*Task requirements*. Given the entries that follow, write out exactly the lines starting at the one containing "operand field, as a number. -/" and ending at the one containing "way in both directions. -/", both ends included, and only those.

Dataset entries:
• • • •

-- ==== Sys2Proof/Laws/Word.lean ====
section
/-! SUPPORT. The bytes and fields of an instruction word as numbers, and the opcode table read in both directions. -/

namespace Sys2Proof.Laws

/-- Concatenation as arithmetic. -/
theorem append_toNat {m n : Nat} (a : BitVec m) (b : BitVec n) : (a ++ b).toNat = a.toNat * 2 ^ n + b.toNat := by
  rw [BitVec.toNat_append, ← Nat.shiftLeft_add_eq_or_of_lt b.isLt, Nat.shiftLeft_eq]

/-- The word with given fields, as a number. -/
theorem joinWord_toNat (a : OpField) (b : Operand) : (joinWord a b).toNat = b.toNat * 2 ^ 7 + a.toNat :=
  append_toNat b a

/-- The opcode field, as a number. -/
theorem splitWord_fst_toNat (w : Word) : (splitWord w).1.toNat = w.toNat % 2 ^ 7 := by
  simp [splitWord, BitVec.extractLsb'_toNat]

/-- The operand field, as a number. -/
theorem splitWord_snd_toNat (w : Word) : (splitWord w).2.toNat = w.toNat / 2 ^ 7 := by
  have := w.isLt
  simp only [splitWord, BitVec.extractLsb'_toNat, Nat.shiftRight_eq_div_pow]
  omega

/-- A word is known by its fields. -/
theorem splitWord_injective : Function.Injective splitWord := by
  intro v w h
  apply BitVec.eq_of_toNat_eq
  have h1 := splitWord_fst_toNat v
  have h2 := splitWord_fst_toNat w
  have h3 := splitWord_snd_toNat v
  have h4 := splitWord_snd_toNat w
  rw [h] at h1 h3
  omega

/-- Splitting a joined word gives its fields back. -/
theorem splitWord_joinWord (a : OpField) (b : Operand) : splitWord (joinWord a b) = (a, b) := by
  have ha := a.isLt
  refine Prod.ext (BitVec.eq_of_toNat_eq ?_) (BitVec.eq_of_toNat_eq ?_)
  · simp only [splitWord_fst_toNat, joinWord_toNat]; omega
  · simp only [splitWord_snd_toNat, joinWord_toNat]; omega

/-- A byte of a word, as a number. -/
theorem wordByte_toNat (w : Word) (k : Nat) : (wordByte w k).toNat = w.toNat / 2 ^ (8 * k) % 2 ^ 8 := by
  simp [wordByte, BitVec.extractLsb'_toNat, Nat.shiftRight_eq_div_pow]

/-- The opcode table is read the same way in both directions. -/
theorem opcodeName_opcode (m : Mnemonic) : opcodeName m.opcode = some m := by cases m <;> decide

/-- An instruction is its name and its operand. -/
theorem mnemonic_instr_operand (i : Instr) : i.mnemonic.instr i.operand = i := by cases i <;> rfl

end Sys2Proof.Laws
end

• • • •

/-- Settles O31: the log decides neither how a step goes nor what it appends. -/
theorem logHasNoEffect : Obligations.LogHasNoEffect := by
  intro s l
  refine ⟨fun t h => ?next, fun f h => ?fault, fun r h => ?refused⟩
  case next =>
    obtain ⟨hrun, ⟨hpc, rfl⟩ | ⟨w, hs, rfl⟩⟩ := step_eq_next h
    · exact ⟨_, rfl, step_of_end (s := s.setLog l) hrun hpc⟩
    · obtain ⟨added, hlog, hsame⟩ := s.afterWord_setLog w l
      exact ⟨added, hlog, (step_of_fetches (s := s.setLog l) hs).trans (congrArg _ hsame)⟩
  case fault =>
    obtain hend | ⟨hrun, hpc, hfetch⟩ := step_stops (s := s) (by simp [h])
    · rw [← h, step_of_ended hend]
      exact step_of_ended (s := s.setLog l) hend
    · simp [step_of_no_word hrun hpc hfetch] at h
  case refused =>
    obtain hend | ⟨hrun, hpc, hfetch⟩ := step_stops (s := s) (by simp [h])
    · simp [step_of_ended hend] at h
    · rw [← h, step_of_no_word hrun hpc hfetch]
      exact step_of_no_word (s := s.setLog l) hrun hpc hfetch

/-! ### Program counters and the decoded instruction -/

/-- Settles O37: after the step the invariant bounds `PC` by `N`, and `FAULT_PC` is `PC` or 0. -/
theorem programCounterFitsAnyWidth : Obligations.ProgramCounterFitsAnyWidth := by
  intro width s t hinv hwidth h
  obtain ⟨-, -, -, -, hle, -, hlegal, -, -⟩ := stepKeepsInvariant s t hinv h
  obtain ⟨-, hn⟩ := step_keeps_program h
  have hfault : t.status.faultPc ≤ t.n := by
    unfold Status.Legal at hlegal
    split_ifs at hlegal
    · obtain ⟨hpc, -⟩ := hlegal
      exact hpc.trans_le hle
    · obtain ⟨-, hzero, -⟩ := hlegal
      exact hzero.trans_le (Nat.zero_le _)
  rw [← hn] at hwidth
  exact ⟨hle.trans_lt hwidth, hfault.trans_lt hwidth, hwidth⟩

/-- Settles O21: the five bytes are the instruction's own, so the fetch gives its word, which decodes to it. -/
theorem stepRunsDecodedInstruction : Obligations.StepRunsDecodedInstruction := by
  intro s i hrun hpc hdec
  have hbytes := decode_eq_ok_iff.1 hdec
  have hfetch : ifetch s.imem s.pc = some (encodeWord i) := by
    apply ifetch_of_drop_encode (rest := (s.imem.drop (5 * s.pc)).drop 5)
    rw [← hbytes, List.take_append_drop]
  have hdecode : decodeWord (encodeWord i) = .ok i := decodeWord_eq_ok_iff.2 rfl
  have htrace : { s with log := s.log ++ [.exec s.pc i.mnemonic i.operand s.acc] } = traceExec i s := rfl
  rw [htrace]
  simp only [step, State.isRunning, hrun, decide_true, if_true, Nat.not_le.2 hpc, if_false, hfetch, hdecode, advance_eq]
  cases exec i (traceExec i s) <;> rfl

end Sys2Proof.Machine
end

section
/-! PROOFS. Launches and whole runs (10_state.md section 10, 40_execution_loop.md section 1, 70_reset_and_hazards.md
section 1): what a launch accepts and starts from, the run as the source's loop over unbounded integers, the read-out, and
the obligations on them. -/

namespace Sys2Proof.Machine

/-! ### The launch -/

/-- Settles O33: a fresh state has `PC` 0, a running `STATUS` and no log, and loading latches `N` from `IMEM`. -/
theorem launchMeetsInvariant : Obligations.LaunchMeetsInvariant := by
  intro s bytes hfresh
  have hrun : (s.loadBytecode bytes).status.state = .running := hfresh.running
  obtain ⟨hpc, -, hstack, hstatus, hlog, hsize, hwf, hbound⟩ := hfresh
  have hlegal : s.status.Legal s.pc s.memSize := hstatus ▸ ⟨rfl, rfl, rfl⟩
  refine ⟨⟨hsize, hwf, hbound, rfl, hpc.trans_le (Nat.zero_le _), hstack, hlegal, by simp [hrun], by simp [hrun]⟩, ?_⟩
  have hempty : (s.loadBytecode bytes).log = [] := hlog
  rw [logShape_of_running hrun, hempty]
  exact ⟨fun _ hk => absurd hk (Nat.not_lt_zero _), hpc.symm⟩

• • • •

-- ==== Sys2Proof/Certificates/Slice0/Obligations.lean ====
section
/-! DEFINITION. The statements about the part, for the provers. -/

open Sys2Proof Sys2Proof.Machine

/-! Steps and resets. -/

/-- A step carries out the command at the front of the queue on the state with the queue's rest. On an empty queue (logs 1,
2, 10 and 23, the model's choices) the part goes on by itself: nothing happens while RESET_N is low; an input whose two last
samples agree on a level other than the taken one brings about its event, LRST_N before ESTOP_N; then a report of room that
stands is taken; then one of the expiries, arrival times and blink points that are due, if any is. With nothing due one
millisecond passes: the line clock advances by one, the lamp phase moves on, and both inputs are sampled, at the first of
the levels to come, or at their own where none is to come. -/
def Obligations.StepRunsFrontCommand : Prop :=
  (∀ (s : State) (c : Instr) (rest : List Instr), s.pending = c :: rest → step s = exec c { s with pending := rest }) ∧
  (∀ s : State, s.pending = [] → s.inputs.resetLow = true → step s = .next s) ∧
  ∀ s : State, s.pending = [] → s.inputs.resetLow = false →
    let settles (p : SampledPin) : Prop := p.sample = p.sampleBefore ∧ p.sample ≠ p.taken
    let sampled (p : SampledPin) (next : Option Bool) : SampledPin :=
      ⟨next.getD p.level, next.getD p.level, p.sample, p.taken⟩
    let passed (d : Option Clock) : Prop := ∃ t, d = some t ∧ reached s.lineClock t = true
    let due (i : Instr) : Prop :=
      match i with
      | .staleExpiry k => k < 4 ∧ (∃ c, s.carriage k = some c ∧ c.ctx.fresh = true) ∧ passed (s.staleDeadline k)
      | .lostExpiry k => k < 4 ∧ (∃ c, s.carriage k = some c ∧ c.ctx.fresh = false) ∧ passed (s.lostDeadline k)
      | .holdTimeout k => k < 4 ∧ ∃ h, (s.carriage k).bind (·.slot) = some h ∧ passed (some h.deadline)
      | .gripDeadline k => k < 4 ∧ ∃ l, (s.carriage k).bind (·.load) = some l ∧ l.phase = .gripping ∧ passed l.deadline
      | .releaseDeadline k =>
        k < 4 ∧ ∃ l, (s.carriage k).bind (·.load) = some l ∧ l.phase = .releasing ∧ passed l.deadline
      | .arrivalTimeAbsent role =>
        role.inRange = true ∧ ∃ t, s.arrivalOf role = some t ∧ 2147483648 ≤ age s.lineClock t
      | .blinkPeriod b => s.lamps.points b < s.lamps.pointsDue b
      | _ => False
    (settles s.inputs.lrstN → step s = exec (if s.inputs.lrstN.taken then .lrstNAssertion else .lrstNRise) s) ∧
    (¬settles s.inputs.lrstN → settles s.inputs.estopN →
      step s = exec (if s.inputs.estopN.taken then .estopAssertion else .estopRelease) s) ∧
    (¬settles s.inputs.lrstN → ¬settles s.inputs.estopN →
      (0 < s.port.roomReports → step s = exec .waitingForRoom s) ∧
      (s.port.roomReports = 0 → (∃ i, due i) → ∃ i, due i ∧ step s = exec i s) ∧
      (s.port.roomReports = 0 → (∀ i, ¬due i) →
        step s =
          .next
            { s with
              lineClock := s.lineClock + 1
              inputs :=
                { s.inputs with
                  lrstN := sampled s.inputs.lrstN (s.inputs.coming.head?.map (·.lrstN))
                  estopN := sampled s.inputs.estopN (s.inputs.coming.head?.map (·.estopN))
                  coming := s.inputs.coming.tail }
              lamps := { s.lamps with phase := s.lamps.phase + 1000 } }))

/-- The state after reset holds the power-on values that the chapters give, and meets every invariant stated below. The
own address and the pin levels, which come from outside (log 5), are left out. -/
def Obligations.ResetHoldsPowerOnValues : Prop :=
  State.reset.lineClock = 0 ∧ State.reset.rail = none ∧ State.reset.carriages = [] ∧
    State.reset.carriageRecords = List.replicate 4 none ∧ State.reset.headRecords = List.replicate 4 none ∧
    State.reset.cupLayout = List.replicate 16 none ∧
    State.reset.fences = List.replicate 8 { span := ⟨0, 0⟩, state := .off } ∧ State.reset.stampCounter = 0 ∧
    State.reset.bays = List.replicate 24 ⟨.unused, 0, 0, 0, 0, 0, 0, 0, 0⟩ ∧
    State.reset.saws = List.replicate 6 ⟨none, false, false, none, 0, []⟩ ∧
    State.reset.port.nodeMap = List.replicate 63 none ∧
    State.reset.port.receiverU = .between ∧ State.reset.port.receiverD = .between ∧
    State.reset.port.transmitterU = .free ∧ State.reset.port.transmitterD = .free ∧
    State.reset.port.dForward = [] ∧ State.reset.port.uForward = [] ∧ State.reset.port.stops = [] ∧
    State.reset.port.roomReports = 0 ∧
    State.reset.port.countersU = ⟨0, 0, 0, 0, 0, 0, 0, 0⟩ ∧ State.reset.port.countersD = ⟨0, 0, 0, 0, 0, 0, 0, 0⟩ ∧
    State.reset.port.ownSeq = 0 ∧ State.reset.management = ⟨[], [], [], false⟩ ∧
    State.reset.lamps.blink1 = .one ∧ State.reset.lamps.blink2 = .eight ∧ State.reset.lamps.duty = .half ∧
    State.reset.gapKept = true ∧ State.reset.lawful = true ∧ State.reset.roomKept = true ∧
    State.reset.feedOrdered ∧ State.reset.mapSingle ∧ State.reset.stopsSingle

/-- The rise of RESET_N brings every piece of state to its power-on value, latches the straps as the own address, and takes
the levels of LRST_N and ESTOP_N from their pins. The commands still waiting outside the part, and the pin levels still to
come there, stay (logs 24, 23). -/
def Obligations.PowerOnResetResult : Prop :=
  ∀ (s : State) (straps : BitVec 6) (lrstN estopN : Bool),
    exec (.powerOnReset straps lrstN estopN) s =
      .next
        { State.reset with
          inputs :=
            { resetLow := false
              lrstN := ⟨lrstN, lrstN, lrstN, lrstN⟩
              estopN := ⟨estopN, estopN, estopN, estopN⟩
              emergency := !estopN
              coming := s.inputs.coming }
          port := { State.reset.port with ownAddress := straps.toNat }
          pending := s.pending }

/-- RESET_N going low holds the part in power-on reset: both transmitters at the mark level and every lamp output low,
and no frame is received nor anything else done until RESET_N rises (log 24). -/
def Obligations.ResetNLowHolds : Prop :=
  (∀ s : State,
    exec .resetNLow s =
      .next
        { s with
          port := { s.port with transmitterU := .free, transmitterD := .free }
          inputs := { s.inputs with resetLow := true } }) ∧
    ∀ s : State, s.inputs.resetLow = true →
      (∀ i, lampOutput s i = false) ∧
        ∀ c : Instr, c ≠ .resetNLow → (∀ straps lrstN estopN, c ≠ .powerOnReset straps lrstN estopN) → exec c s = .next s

• • • •

*Answer to the exercise*.
/-- The operand field, as a number. -/
theorem splitWord_snd_toNat (w : Word) : (splitWord w).2.toNat = w.toNat / 2 ^ 7 := by
  have := w.isLt
  simp only [splitWord, BitVec.extractLsb'_toNat, Nat.shiftRight_eq_div_pow]
  omega

/-- A word is known by its fields. -/
theorem splitWord_injective : Function.Injective splitWord := by
  intro v w h
  apply BitVec.eq_of_toNat_eq
  have h1 := splitWord_fst_toNat v
  have h2 := splitWord_fst_toNat w
  have h3 := splitWord_snd_toNat v
  have h4 := splitWord_snd_toNat w
  rw [h] at h1 h3
  omega

/-- Splitting a joined word gives its fields back. -/
theorem splitWord_joinWord (a : OpField) (b : Operand) : splitWord (joinWord a b) = (a, b) := by
  have ha := a.isLt
  refine Prod.ext (BitVec.eq_of_toNat_eq ?_) (BitVec.eq_of_toNat_eq ?_)
  · simp only [splitWord_fst_toNat, joinWord_toNat]; omega
  · simp only [splitWord_snd_toNat, joinWord_toNat]; omega

/-- A byte of a word, as a number. -/
theorem wordByte_toNat (w : Word) (k : Nat) : (wordByte w k).toNat = w.toNat / 2 ^ (8 * k) % 2 ^ 8 := by
  simp [wordByte, BitVec.extractLsb'_toNat, Nat.shiftRight_eq_div_pow]

/-- The opcode table is read the same way in both directions. -/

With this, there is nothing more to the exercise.